***** INPUT FOR THIS TASK

/-- Requests at a base die whose turn it is, named by their unit and by 1,024 times their channel plus their tag (17 R362-R370; 03 R89). READ answers with the block's bytes; a write merges the bytes of its mask into the sector, which is then dirty, or, where
none is there and the access's hints allow none, puts the whole block into DRAM; SECTOR_WRITEBACK writes a dirty sector
that is not speculative to DRAM with its metadata; SEQUENCE_ROW and REFRESH_HOLD_RELEASE are acknowledged and change no byte. A read and a write leave DRAM as it is where the sector's set has room. STARVATION_BOUND serves a request that has waited 2
microseconds like any other. READ_REPLY fills the bytes its line lacks; WRITE_ACKNOWLEDGE ends the request. -/
def Obligations.PacketsServed : Prop :=
  (∀ (s : State) (n : Nat) (p : Packet), s.m.packet p.unit n = some p → s.m.turn s.time p = true → p.block * 512 + 512 ≤ hostBase →
    (p.type = 0 → ∃ t, exec (.readPacket p.unit n) s = .next t ∧ t.w = s.w ∧ (p.alloc = false ∨ s.m.sectorFits p.block → t.m.dram = s.m.dram) ∧
      t.m.packet p.unit n = some { p with type := 6, data := s.m.blockData p.block p.key, poison := s.m.blockPoison p.block } ∧
      (∀ i < 512, byteOf (s.m.blockData p.block p.key) i = s.m.storedByte (p.block * 512 + i) p.key)) ∧
    (∀ i, (p.type = 1 ∧ i = .fullWrite p.unit n) ∨ (p.type = 2 ∧ i = .maskedWrite p.unit n) →
      let merged (j : Nat) : Byte := if p.mask.getLsbD j then byteOf p.data j else s.m.storedByte (p.block * 512 + j) p.key
      ∃ t, exec i s = .next t ∧ t.w = s.w ∧ t.m.packet p.unit n = some { p with type := 7, data := 0, mask := 0 } ∧
        (p.alloc = true ∨ (s.m.sector p.block).isSome = true →
          (s.m.sectorFits p.block → t.m.dram = s.m.dram) ∧ ∃ y, t.m.sector p.block = some y ∧ y.dirty = true ∧ y.key = p.key ∧
            y.poison = (s.m.blockPoison p.block || p.poison) ∧ ∀ j < 512, byteOf y.data j = merged j) ∧
        (p.alloc = false → s.m.sector p.block = none →
          t.m.sector p.block = none ∧ t.m.blk p.block = ⟨p.block, p.key, s.m.keyGen p.key, s.m.blockPoison p.block || p.poison⟩ ∧
            (∀ j < 512, t.m.dram.get (p.block * 512 + j) = merged j) ∧ ∀ q, blockOf q ≠ p.block → t.m.dram.get q = s.m.dram.get q)) ∧
    (∀ x, p.type = 3 → s.m.sector p.block = some x → x.spec = none → x.dirty = true →
      ∃ t, exec (.sectorWriteback p.unit n) s = .next t ∧ t.w = s.w ∧ t.m.packet p.unit n = some { p with type := 7 } ∧
        t.m.sector p.block = some { x with dirty := false } ∧ t.m.blk p.block = ⟨p.block, x.key, x.gen, x.poison⟩ ∧
        (∀ j < 512, t.m.dram.get (p.block * 512 + j) = byteOf x.data j) ∧ (∀ q, blockOf q ≠ p.block → t.m.dram.get q = s.m.dram.get q)) ∧
    (∀ i, (p.type = 4 ∧ i = .sequenceRow p.unit n) ∨ (p.type = 5 ∧ i = .refreshHoldRelease p.unit n) →
      ∃ t, exec i s = .next t ∧ t.w = s.w ∧ t.m = { s.m with packets := t.m.packets, trace := t.m.trace } ∧ t.m.packet p.unit n = some { p with type := 7 }) ∧
    (p.flare = false → p.since + 2000 ≤ s.time →
      (p.type = 0 → exec (.starvationBound p.unit n) s = exec (.readPacket p.unit n) s) ∧
      (p.type = 1 → exec (.starvationBound p.unit n) s = exec (.fullWrite p.unit n) s) ∧
      (p.type = 2 → exec (.starvationBound p.unit n) s = exec (.maskedWrite p.unit n) s) ∧
      (p.type = 3 → exec (.starvationBound p.unit n) s = exec (.sectorWriteback p.unit n) s))) ∧
  (∀ (s : State) (n : Nat) (p : Packet) (x : L2Line), s.m.packet p.unit n = some p → p.type = 6 → s.m.l2Find p.line = some x →
    ∃ t y, exec (.readReply p.unit n) s = .next t ∧ t.w = s.w ∧ t.m.packet p.unit n = none ∧ t.m.l2Find p.line = some y ∧ y.valid = BitVec.allOnes 128 ∧
      y.dirty = x.dirty ∧ ∀ j < 128, byteOf y.data j = if x.valid.getLsbD j then byteOf x.data j else byteOf p.data (128 * (p.line % 4) + j)) ∧
  (∀ (s : State) (n : Nat) (p : Packet), s.m.packet p.unit n = some p → p.type = 7 →
    exec (.writeAcknowledge p.unit n) s =
      .next { s with m := { s.m with packets := s.m.packets.filter (fun q => !(q.unit == p.unit && q.channel == n / 1024 && q.tag == n % 1024)) } })
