-- ==== Sys2Proof/Laws/State.lean ====
section
/-!
SUPPORT. One lemma per field and update of a warp or of the state, each true by unfolding, so that no proof about an instruction has to
unfold a record update.
-/
namespace Sys2Proof.Machine

variable (s : State) (w : Warp)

**********

(WHAT TO WORK ON)
Retype only the lines above between the line with "(p.alloc = true" and the line with "(p.alloc = false →", counting those two lines as well, and keep every character as it is.

(EXERCISE OUTPUT)
        (p.alloc = true ∨ (s.m.sector p.block).isSome = true →
          (s.m.sectorFits p.block → t.m.dram = s.m.dram) ∧ ∃ y, t.m.sector p.block = some y ∧ y.dirty = true ∧ y.key = p.key ∧
            y.poison = (s.m.blockPoison p.block || p.poison) ∧ ∀ j < 512, byteOf y.data j = merged j) ∧
        (p.alloc = false → s.m.sector p.block = none →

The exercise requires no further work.